3.2.3 Colorimetric criterion

The colorimetric criterion is similar to a block matching algorithm, as used for motion estimation in digital video processing. We compare the colorimetric difference between two voxels as well as between their direct neighborhoods:

$$\begin{aligned} \sigma _{i,j} = \Vert v^{n+1}_{j} - v^{n}_{i} \Vert _{\mathrm{RGB}} + \Vert B^{n+1}_{j} - B^{n}_{i} \Vert _{\mathrm{RGB}} \end{aligned}$$

$B^{n}_{i}$ and $B^{n+1}_{j}$ are the blocks which correspond to the surface voxels contained in a neighborhood of fixed size b around $v^{n}_{i}$ and $v^{n+1}_{j}$, respectively,

$$\begin{aligned} B^{n}_{i} = \sum ^{b}_{k=1} v^{n}_{i+k} \end{aligned}$$

if $v^{n}_{i+k}$ belongs to the surface. This constraint favors the matching of two voxels which belong to close color blocks corresponding to the same object’s part (see Fig. 5d).

3.3 Motion regularization

The voxel matching step results in a 3D vector field which should describe the motion of the volumetric object between $V^{n}$ and $V^{n+1}$. However, several inconsistent matches remain and the global motion is too irregular to be used. That is why a smoothing step is performed to get a coherent motion flow, as shown in Fig. 4 (bottom). We apply a Gaussian filter on the initial vector field. For each surface voxel, we compute a single vector which is an average, weighted by Gaussian coefficients, of all the vectors in a defined neighborhood. Thus, we obtain a smooth 3D motion field where each surface voxel is associated with a single motion vector. This filtering operation cleans the irrelevant vectors and regularizes the vector set to produce a coherent motion description where each surface voxel is associated to a single motion vector. The size of this filter depends on the dimension of the volumes and must be defined by the user. In our case, we perform a single filtering iteration, but for high-resolution volumes, the filter can also be applied several times to enhance the smoothing effect.

3.4 Prediction

Considering that, at a time $t_i$, the motion flow between $t_{i}$ and $t_i+1$ should be a continuity of the previous motion vectors (between $t_{i-1}$ and $t_i$), we can improve our voxel matching algorithm once the motion vectors between the first two frames of the sequence has been estimated. Each surface voxel at $t_i$ uses the motion vector previously estimated between $t_{i-1}$ and $t_i$ to predict the position of the matching voxel in $t_{i+1}$. We then search for the best matching voxel in $t_{i+1}$ using a noticeably reduced radius around the predicted position, offering a highly efficient speedup of 60 % compared to the brute force algorithm. This prediction is repeated for the next matching phases throughout the whole sequence.

3.5 Mesh animation

We construct an initial (template) mesh based on the first volume of the sequence by extracting it using a marching cubes algorithm over the alpha value. We clean up the resulting triangle mesh through edge collapse simplification to ensure that each triangle is non-degenerate, and will thus not create numerical artifacts in our subsequent tracking.

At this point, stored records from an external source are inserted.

-- ==== Sys2Proof/Certificates/Slice0/Obligations.lean ====
section
/-! DEFINITION. The statements for the provers. Each docstring says what is stated; the rules it rests
on are in OBLIGATIONS.json. A port is written `Port.ofBit b` and a bus `Bus.ofBitVec v`: every port that
is a Bit, and every bus of Bits of its width, is one (`exists_ofBit`, `exists_ofBitVec` in
Laws/Operands.lean), so no form is shut out. -/
open Sys2Proof Sys2Proof.Machine

/-- For every state, the four vectors 00, 01, 10, 11 decode to LATCH.HOLD, LATCH.RESET, LATCH.SET and LATCH.BOTH, and each answers the next state that differs only in the latch, which becomes the row of the truth table (HOLD keeps any previous state, (0,0) and (1,1) too; BOTH gives exactly (0,0)), and in the value returned, which is the new LatchState. -/
def Obligations.LatchOperations : Prop :=
  (∀ p : LatchState, latch false false p = p ∧ latch false true p = ⟨false, true⟩ ∧
    latch true false p = ⟨true, false⟩ ∧ latch true true p = ⟨false, false⟩) ∧
  ∀ s : State,
    (decode .latch [0, 0] = .ok .latchHold ∧
      exec .latchHold s = .next { s with output := some (.latchState s.latch) }) ∧
    (decode .latch [0, 1] = .ok .latchReset ∧
      exec .latchReset s =
        .next { s with latch := ⟨false, true⟩, output := some (.latchState ⟨false, true⟩) }) ∧
    (decode .latch [1, 0] = .ok .latchSet ∧
      exec .latchSet s =
        .next { s with latch := ⟨true, false⟩, output := some (.latchState ⟨true, false⟩) }) ∧
    (decode .latch [1, 1] = .ok .latchBoth ∧
      exec .latchBoth s =
        .next { s with latch := ⟨false, false⟩, output := some (.latchState ⟨false, false⟩) })

/-- For every state and data Bit d, the vectors d0 and d1 decode to GFF.HOLD d and GFF.COMMIT d; HOLD answers the next state in which only the returned value changes (the LatchState kept as it is, an invalid one too), COMMIT the one in which the LatchState kept for GFF is (d, NOT d). The only caller of GFF in the core, the BIT tick, calls it with enable 1. -/
def Obligations.GffOperations : Prop :=
  (∀ (s : State) (d : Bit),
    (decode .gff [Port.ofBit d, 0] = .ok (.gffHold (Port.ofBit d)) ∧
      exec (.gffHold (Port.ofBit d)) s = .next { s with output := some (.latchState s.gff) }) ∧
    (decode .gff [Port.ofBit d, 1] = .ok (.gffCommit (Port.ofBit d)) ∧
      exec (.gffCommit (Port.ofBit d)) s =
        .next { s with gff := ⟨d, !d⟩, output := some (.latchState ⟨d, !d⟩) })) ∧
  (∀ (d : Bit) (p : LatchState), gatedFlipFlop d true p = latch d (!d) p) ∧
  ∀ (r : BitReg) (i l : Bit),
    (bitTick r i l).1.cell = gatedFlipFlop (mux2 r.cell.q i l) true r.cell

/-- For all data, enable and previous state: with enable 1 the flip-flop is latch(set = data, reset = NOT data, previous), with enable 0 it returns previous, and in both cases it is latch(d AND e, (NOT d) AND e, previous). -/
def Obligations.GffAsGatedLatch : Prop :=
  ∀ (d e : Bit) (p : LatchState),
    gatedFlipFlop d true p = latch d (!d) p ∧ gatedFlipFlop d false p = p ∧
      gatedFlipFlop d e p = latch (d && e) (!d && e) p

/-- For every state and input Bit i, the vectors i0 and i1 decode to BIT.HOLD and BIT.LOAD; HOLD rewrites the cell as (q, NOT q) and returns q, whatever the input; LOAD stores (i, NOT i) and returns i. Nothing else of the state changes. -/
def Obligations.BitOperations : Prop :=
  ∀ (s : State) (i : Bit),
    (decode .bit [Port.ofBit i, 0] = .ok (.bitHold (Port.ofBit i)) ∧
      exec (.bitHold (Port.ofBit i)) s =
        .next { s with
          bit := ⟨⟨s.bit.cell.q, !s.bit.cell.q⟩⟩, output := some (.bit s.bit.cell.q) }) ∧
    (decode .bit [Port.ofBit i, 1] = .ok (.bitLoad (Port.ofBit i)) ∧
      exec (.bitLoad (Port.ofBit i)) s =
        .next { s with bit := ⟨⟨i, !i⟩⟩, output := some (.bit i) })

/-- The BIT tick commits the multiplexed value with enable 1 (hold by feedback). Against the structure gatedFlipFlop(input, load, cell), for every state and input the output and the new q are the same, and the new nq differs only if the cell was non-complementary. -/
def Obligations.HoldByFeedback : Prop :=
  ∀ (r : BitReg) (i l : Bit),
    bitTick r i l = (⟨gatedFlipFlop (mux2 r.cell.q i l) true r.cell⟩, mux2 r.cell.q i l) ∧
    (bitTick r i l).2 = (gatedFlipFlop i l r.cell).q ∧
    (bitTick r i l).1.cell.q = (gatedFlipFlop i l r.cell).q ∧
    ((bitTick r i l).1.cell.nq ≠ (gatedFlipFlop i l r.cell).nq → ¬ Complementary r.cell)

/-- For every state and word v, v followed by load 0 or 1 decodes to REG16.HOLD or REG16.LOAD; HOLD rewrites every lane as (q, NOT q) and returns the value held, whatever the input; LOAD stores (v[j], NOT v[j]) in every lane j and returns v. Nothing else changes. A data bus of Bits of another width is Fatal(BUS_WIDTH). -/
def Obligations.Reg16Operations : Prop :=
  (∀ (s : State) (v : Word),
    (decode .reg16 (Bus.ofBitVec v ++ [0]) = .ok (.reg16Hold (Bus.ofBitVec v)) ∧
      exec (.reg16Hold (Bus.ofBitVec v)) s =
        .next { s with
          reg16 := ⟨Vector.ofFn fun j => ⟨⟨s.reg16.bit[j].cell.q, !s.reg16.bit[j].cell.q⟩⟩⟩
          output := some (.word s.reg16.value) }) ∧
    (decode .reg16 (Bus.ofBitVec v ++ [1]) = .ok (.reg16Load (Bus.ofBitVec v)) ∧
      exec (.reg16Load (Bus.ofBitVec v)) s =
        .next { s with
          reg16 := ⟨Vector.ofFn fun j => ⟨⟨v.getMsbD j.val, !v.getMsbD j.val⟩⟩⟩
          output := some (.word v) })) ∧
  ∀ (s : State) (b : Bus), b.allBits = true → b.length ≠ 16 →
    exec (.reg16Hold b) s = .fault (.busWidth .reg16 .input b.length) ∧
      exec (.reg16Load b) s = .fault (.busWidth .reg16 .input b.length)

/-- If two registers agree in lane j and two inputs agree in bit j, then after ticks with the same load they agree in lane j and the outputs agree in bit j, whatever the other lanes and bits are; and one load serves all lanes. -/
def Obligations.Reg16LanesIndependent : Prop :=
  ∀ (r r' : Reg16) (v v' : Word) (l : Bit) (j : Nat) (h : j < 16),
    r.bit[j] = r'.bit[j] → v.getMsbD j = v'.getMsbD j →
      (reg16Tick r v l).1.bit[j] = (reg16Tick r' v' l).1.bit[j] ∧
        (reg16Tick r v l).2.getMsbD j = (reg16Tick r' v' l).2.getMsbD j ∧
        (reg16Tick r v l).1.bit[j] = (bitTick r.bit[j] (v.getMsbD j) l).1

/-- For every state, word v and 3-bit address a: v, a and load 0 or 1 decode to RAM8.READ or RAM8.WRITE. READ answers a next state: every one of the 8 REG16 children is ticked with load 0, the word at a is returned, every word reads as before, nothing outside the bank changes. WRITE answers a next state: the addressed child is ticked with load 1 and every other with load 0, v is returned, the word at a is v, every other word reads as before, nothing outside the bank changes. With a data or address bus of Bits of a wrong width both are Fatal(BUS_WIDTH). -/
def Obligations.Ram8Operations : Prop :=
  (∀ (s : State) (v : Word) (a : BitVec 3),
    decode (.bank .ram8) (Bus.ofBitVec v ++ Bus.ofBitVec a ++ [0]) =
        .ok (.ram8Read (Bus.ofBitVec v) (Bus.ofBitVec a)) ∧
    decode (.bank .ram8) (Bus.ofBitVec v ++ Bus.ofBitVec a ++ [1]) =
        .ok (.ram8Write (Bus.ofBitVec v) (Bus.ofBitVec a)) ∧
    (∃ t w, exec (.ram8Read (Bus.ofBitVec v) (Bus.ofBitVec a)) s = .next t ∧
      (∀ i : Fin 8, t.ram8[i] = (reg16Tick s.ram8[i] v false).1) ∧
      s.memRead .ram8 a.toNat = some w ∧
      t = { s with ram8 := t.ram8, output := some (.word w) } ∧
      ∀ x, t.memRead .ram8 x = s.memRead .ram8 x) ∧
    (∃ t, exec (.ram8Write (Bus.ofBitVec v) (Bus.ofBitVec a)) s = .next t ∧
      (∀ i : Fin 8, t.ram8[i] = (reg16Tick s.ram8[i] v (i.val == a.toNat)).1) ∧
      t = { s with ram8 := t.ram8, output := some (.word v) } ∧
      ∀ x, t.memRead .ram8 x = if x = a.toNat then some v else s.memRead .ram8 x)) ∧
  ∀ (s : State) (input address : Bus), input.allBits = true → address.allBits = true →
    (input.length ≠ 16 ∨ address.length ≠ 3) →
      (∃ p n, exec (.ram8Read input address) s = .fault (.busWidth (.bank .ram8) p n)) ∧
        ∃ p n, exec (.ram8Write input address) s = .fault (.busWidth (.bank .ram8) p n)

/-- For every state, word v and 6-bit address a: v, a and load 0 or 1 decode to RAM64.READ or RAM64.WRITE. READ answers a next state: every one of the 8 RAM8 children is ticked with load 0, the word at a is returned, every word reads as before, nothing outside the bank changes. WRITE answers a next state: the addressed child is ticked with load 1 and every other with load 0, v is returned, the word at a is v, every other word reads as before, nothing outside the bank changes. With a data or address bus of Bits of a wrong width both are Fatal(BUS_WIDTH). -/
def Obligations.Ram64Operations : Prop :=
  (∀ (s : State) (v : Word) (a : BitVec 6),
    decode (.bank .ram64) (Bus.ofBitVec v ++ Bus.ofBitVec a ++ [0]) =
        .ok (.ram64Read (Bus.ofBitVec v) (Bus.ofBitVec a)) ∧
    decode (.bank .ram64) (Bus.ofBitVec v ++ Bus.ofBitVec a ++ [1]) =
        .ok (.ram64Write (Bus.ofBitVec v) (Bus.ofBitVec a)) ∧
    (∃ t w, exec (.ram64Read (Bus.ofBitVec v) (Bus.ofBitVec a)) s = .next t ∧
      (∀ i : Fin 8, t.ram64[i] =
        (bankTick 1 s.ram64[i] v (rest 1 a) false).1) ∧
      s.memRead .ram64 a.toNat = some w ∧
      t = { s with ram64 := t.ram64, output := some (.word w) } ∧
      ∀ x, t.memRead .ram64 x = s.memRead .ram64 x) ∧
    (∃ t, exec (.ram64Write (Bus.ofBitVec v) (Bus.ofBitVec a)) s = .next t ∧
      (∀ i : Fin 8, t.ram64[i] =
        (bankTick 1 s.ram64[i] v (rest 1 a) (i.val == (top3 1 a).toNat)).1) ∧
      t = { s with ram64 := t.ram64, output := some (.word v) } ∧
      ∀ x, t.memRead .ram64 x = if x = a.toNat then some v else s.memRead .ram64 x)) ∧
  ∀ (s : State) (input address : Bus), input.allBits = true → address.allBits = true →
    (input.length ≠ 16 ∨ address.length ≠ 6) →
      (∃ p n, exec (.ram64Read input address) s = .fault (.busWidth (.bank .ram64) p n)) ∧
        ∃ p n, exec (.ram64Write input address) s = .fault (.busWidth (.bank .ram64) p n)

/-- For every state, word v and 9-bit address a: v, a and load 0 or 1 decode to RAM512.READ or RAM512.WRITE. READ answers a next state: every one of the 8 RAM64 children is ticked with load 0, the word at a is returned, every word reads as before, nothing outside the bank changes. WRITE answers a next state: the addressed child is ticked with load 1 and every other with load 0, v is returned, the word at a is v, every other word reads as before, nothing outside the bank changes. With a data or address bus of Bits of a wrong width both are Fatal(BUS_WIDTH). -/
def Obligations.Ram512Operations : Prop :=
  (∀ (s : State) (v : Word) (a : BitVec 9),
    decode (.bank .ram512) (Bus.ofBitVec v ++ Bus.ofBitVec a ++ [0]) =
        .ok (.ram512Read (Bus.ofBitVec v) (Bus.ofBitVec a)) ∧
    decode (.bank .ram512) (Bus.ofBitVec v ++ Bus.ofBitVec a ++ [1]) =
        .ok (.ram512Write (Bus.ofBitVec v) (Bus.ofBitVec a)) ∧
    (∃ t w, exec (.ram512Read (Bus.ofBitVec v) (Bus.ofBitVec a)) s = .next t ∧
      (∀ i : Fin 8, t.ram512[i] =
        (bankTick 2 s.ram512[i] v (rest 2 a) false).1) ∧
      s.memRead .ram512 a.toNat = some w ∧
      t = { s with ram512 := t.ram512, output := some (.word w) } ∧
      ∀ x, t.memRead .ram512 x = s.memRead .ram512 x) ∧
    (∃ t, exec (.ram512Write (Bus.ofBitVec v) (Bus.ofBitVec a)) s = .next t ∧
      (∀ i : Fin 8, t.ram512[i] =
        (bankTick 2 s.ram512[i] v (rest 2 a) (i.val == (top3 2 a).toNat)).1) ∧
      t = { s with ram512 := t.ram512, output := some (.word v) } ∧
      ∀ x, t.memRead .ram512 x = if x = a.toNat then some v else s.memRead .ram512 x)) ∧
  ∀ (s : State) (input address : Bus), input.allBits = true → address.allBits = true →
    (input.length ≠ 16 ∨ address.length ≠ 9) →
      (∃ p n, exec (.ram512Read input address) s = .fault (.busWidth (.bank .ram512) p n)) ∧
        ∃ p n, exec (.ram512Write input address) s = .fault (.busWidth (.bank .ram512) p n)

In the animation step, the template mesh is immersed in the motion field and we apply to each vertex the translation defined by the closest vector. The result is too irregular to be used (see Fig. 6), details due to non-rigid deformation (such as cloth folds or hair) will be missed. Moreover, mesh quality may also degrade over time as large deformation happens, making mesh regularization desirable. Thus, we once again apply a regularization algorithm, this time to obtain a regular mesh which corresponds to the pose defined by the visual hull. We thus compute local vertex displacements based on both fitting accuracy and regularization as follows.

Regularization

We regularize the mesh by applying spring-like forces to favor equi-length edges:

$$\begin{aligned} f_r(p_{i}) = \sum _{j \in N(i)}(\Vert p_{i} - p_{j}\Vert - {\bar{r}}_{i}) \frac{p_{i} - p_{j}}{\Vert p_{i} - p_{j}\Vert } \end{aligned}$$

where $p_{j}$ is a vertex from the one-ring neighborhood of $p_{i}$, while the rest length ${\bar{r}}_{i}$ is set to the current average length of the edges adjacent to $p_i$. We use only the tangential component of the resulting vector.

Silhouette fitting

Using the EDT, we also push each vertex toward the visual hull surface (see Fig. 7) by adding the following force:

$$\begin{aligned} f_s(p_{i}) = \mathbf {n_{p_{i}}} \cdot \mathrm{EDT}(p_{i}) \end{aligned}$$

with $\mathbf {n_{p_{i}}}$ and EDT$(p_{i})$ being the normal vector and the EDT value at $p_{i}$, respectively.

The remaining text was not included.